(Source records)
*** Begin section ***
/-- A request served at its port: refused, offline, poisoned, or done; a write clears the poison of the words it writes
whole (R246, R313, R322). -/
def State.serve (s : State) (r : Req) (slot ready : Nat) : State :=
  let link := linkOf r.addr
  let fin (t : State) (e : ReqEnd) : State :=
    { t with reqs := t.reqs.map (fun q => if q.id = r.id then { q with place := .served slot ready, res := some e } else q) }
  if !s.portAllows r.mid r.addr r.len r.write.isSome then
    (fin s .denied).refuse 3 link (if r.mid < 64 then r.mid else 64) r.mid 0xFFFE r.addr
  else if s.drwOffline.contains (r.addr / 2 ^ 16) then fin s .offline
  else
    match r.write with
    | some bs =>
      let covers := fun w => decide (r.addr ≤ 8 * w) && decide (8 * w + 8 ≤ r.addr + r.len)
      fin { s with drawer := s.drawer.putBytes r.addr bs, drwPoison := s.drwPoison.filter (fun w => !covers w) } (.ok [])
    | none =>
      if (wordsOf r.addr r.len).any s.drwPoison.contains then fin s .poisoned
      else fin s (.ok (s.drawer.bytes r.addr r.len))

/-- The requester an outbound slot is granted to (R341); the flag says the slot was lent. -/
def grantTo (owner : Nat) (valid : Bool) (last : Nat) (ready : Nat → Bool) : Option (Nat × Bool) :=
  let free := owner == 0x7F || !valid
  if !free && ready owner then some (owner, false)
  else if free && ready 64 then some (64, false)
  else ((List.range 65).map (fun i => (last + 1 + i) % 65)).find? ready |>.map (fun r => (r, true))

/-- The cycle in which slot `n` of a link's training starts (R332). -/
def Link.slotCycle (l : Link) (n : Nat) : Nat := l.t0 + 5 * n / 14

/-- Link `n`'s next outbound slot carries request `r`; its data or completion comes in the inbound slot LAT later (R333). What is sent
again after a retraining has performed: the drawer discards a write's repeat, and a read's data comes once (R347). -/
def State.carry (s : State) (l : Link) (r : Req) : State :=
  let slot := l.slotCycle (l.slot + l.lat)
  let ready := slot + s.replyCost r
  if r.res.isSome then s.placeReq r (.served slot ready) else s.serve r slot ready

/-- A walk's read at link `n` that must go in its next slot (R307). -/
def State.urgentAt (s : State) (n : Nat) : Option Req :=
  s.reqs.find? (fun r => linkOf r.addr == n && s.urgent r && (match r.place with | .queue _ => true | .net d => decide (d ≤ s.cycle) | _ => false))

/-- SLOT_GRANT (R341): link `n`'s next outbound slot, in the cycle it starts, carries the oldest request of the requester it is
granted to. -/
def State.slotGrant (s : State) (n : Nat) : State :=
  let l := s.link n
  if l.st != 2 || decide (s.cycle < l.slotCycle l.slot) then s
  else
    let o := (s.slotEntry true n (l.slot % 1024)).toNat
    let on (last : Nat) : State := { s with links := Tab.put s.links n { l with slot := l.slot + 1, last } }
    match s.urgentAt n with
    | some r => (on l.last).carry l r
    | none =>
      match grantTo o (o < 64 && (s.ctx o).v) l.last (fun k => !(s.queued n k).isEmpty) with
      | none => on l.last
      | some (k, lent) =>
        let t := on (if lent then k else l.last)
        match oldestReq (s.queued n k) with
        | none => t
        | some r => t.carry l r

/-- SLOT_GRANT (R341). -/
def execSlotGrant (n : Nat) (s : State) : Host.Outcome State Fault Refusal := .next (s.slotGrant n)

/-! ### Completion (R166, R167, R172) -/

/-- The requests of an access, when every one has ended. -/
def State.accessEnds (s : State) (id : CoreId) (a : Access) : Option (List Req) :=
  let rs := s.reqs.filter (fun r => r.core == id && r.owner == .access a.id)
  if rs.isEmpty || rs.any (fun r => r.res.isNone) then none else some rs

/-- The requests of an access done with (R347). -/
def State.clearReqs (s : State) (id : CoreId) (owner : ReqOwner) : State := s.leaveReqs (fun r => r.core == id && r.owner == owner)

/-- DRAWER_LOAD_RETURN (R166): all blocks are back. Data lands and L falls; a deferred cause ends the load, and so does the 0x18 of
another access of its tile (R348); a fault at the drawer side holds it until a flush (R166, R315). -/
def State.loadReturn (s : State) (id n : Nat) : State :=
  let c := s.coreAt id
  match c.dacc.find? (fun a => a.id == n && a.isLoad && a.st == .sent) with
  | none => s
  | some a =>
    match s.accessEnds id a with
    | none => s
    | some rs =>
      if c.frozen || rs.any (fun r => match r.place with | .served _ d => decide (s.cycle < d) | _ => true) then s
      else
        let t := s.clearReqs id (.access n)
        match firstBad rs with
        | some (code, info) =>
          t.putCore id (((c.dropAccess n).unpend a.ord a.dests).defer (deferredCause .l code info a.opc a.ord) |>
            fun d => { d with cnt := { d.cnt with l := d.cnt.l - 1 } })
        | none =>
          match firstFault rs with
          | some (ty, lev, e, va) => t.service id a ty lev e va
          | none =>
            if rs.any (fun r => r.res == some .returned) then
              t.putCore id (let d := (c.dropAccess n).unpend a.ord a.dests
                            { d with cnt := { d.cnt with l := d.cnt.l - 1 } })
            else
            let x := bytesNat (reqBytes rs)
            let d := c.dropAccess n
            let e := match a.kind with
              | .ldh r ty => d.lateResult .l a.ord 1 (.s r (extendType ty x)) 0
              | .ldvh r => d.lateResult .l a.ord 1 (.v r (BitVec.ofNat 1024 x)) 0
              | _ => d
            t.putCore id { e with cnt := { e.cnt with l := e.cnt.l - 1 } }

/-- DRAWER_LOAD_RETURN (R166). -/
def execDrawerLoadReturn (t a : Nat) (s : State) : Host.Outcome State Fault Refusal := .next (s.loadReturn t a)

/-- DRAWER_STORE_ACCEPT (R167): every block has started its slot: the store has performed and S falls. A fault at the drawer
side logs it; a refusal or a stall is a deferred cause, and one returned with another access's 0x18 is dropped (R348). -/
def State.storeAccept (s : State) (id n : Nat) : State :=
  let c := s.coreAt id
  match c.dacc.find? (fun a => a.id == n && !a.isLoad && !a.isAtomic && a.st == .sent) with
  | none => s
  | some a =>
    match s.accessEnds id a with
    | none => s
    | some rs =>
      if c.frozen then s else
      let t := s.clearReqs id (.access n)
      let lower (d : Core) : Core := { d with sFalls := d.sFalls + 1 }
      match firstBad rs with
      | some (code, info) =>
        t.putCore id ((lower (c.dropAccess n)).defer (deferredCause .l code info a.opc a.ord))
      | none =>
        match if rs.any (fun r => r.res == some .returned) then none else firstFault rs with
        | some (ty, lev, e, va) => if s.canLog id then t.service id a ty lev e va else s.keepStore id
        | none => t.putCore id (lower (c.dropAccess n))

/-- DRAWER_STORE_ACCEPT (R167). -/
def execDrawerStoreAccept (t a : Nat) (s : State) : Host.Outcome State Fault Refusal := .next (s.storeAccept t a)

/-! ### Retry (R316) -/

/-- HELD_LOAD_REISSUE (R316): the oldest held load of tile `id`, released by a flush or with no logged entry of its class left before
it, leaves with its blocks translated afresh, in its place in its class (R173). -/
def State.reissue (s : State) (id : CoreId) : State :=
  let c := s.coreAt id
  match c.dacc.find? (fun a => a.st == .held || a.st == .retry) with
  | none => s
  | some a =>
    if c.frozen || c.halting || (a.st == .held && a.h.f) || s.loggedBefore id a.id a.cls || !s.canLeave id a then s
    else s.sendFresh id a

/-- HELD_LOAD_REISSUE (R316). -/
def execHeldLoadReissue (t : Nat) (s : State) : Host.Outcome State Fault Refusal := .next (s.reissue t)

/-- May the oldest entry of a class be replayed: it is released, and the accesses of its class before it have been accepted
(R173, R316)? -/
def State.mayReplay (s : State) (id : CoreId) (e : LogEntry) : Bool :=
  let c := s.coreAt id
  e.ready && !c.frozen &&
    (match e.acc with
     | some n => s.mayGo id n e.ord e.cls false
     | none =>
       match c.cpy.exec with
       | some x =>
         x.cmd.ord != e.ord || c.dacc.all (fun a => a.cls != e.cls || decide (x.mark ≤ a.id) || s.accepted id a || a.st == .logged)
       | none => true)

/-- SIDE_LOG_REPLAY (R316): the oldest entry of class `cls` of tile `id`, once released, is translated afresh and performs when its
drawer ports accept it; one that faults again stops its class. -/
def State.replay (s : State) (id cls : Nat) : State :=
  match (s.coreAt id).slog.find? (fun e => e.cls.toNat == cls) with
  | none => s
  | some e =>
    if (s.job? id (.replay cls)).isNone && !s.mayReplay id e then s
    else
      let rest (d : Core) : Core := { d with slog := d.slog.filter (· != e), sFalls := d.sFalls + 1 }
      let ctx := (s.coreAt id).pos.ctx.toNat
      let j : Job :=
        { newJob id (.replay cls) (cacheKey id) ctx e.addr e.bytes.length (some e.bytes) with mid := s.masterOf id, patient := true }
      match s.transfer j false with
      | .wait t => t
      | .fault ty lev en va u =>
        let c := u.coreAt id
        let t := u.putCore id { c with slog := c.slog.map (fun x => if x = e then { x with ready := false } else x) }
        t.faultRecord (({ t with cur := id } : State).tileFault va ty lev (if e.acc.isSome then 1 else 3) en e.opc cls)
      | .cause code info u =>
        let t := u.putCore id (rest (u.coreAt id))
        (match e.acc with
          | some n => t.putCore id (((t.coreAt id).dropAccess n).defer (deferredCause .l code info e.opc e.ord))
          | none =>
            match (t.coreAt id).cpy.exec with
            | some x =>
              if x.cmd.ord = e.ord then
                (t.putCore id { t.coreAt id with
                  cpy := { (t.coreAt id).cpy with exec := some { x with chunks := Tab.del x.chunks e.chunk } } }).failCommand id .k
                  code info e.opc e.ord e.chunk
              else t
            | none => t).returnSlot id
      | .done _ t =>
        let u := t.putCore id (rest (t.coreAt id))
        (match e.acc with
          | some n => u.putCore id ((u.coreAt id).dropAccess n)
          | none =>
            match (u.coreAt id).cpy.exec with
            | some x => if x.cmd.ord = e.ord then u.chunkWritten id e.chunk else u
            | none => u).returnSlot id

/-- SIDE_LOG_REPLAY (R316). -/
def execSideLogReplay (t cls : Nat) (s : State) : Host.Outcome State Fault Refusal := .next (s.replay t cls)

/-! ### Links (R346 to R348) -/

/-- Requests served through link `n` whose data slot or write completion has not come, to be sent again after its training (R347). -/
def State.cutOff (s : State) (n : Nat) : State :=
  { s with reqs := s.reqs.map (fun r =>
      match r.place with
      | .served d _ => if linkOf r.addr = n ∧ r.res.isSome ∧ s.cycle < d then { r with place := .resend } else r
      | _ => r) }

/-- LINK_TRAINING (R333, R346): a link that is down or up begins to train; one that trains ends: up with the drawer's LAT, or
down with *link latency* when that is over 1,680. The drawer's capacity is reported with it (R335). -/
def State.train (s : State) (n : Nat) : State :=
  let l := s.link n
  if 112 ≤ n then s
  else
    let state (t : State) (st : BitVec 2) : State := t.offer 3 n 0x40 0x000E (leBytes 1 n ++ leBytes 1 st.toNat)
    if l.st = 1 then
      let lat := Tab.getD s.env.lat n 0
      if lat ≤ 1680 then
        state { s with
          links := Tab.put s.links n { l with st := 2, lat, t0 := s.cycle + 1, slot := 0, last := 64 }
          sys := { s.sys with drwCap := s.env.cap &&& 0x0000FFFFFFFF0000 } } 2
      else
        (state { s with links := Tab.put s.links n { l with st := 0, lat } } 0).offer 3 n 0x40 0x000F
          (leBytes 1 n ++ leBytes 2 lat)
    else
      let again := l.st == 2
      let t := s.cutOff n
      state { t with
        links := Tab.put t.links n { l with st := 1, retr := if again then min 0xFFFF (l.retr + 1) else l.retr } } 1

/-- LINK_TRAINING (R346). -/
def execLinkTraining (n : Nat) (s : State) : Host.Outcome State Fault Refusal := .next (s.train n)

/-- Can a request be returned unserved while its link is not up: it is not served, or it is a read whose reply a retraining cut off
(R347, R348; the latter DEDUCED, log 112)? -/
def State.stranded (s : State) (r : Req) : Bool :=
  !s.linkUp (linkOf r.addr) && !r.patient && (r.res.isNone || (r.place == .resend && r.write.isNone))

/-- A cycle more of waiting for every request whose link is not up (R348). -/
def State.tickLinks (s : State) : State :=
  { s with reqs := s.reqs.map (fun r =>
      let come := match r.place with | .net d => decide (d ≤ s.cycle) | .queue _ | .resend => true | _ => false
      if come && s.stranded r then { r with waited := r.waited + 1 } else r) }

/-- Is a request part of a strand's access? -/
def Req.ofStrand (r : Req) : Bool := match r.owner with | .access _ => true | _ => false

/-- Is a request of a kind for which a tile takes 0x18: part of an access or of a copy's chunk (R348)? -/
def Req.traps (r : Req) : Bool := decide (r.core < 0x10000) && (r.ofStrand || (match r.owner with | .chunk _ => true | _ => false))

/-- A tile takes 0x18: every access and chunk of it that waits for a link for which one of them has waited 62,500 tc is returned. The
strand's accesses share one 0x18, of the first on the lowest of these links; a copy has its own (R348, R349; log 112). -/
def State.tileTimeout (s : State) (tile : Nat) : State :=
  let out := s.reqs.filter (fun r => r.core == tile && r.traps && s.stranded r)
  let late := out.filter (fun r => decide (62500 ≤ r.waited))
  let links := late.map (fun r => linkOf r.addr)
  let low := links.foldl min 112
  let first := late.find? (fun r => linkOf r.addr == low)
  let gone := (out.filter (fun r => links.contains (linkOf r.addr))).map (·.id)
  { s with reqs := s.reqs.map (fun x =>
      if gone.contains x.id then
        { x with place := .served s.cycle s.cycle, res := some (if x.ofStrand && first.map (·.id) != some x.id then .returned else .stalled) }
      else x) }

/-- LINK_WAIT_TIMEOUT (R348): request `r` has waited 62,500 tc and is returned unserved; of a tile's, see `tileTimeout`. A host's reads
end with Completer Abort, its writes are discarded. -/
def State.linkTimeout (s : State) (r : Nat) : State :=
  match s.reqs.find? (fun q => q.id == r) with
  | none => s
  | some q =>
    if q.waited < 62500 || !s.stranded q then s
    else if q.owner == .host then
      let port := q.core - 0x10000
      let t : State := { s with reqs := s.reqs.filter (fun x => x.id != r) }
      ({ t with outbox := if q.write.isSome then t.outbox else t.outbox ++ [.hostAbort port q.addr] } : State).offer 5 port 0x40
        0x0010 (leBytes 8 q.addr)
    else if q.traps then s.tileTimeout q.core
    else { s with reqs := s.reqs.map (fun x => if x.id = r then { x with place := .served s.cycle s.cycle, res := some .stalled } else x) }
*** End section ***
▶ _Activity_: Every line in the data that holds "comes" should be copied out.

▶ _Response area_:
/-- Link `n`'s next outbound slot carries request `r`; its data or completion comes in the inbound slot LAT later (R333). What is sent
again after a retraining has performed: the drawer discards a write's repeat, and a read's data comes once (R347). -/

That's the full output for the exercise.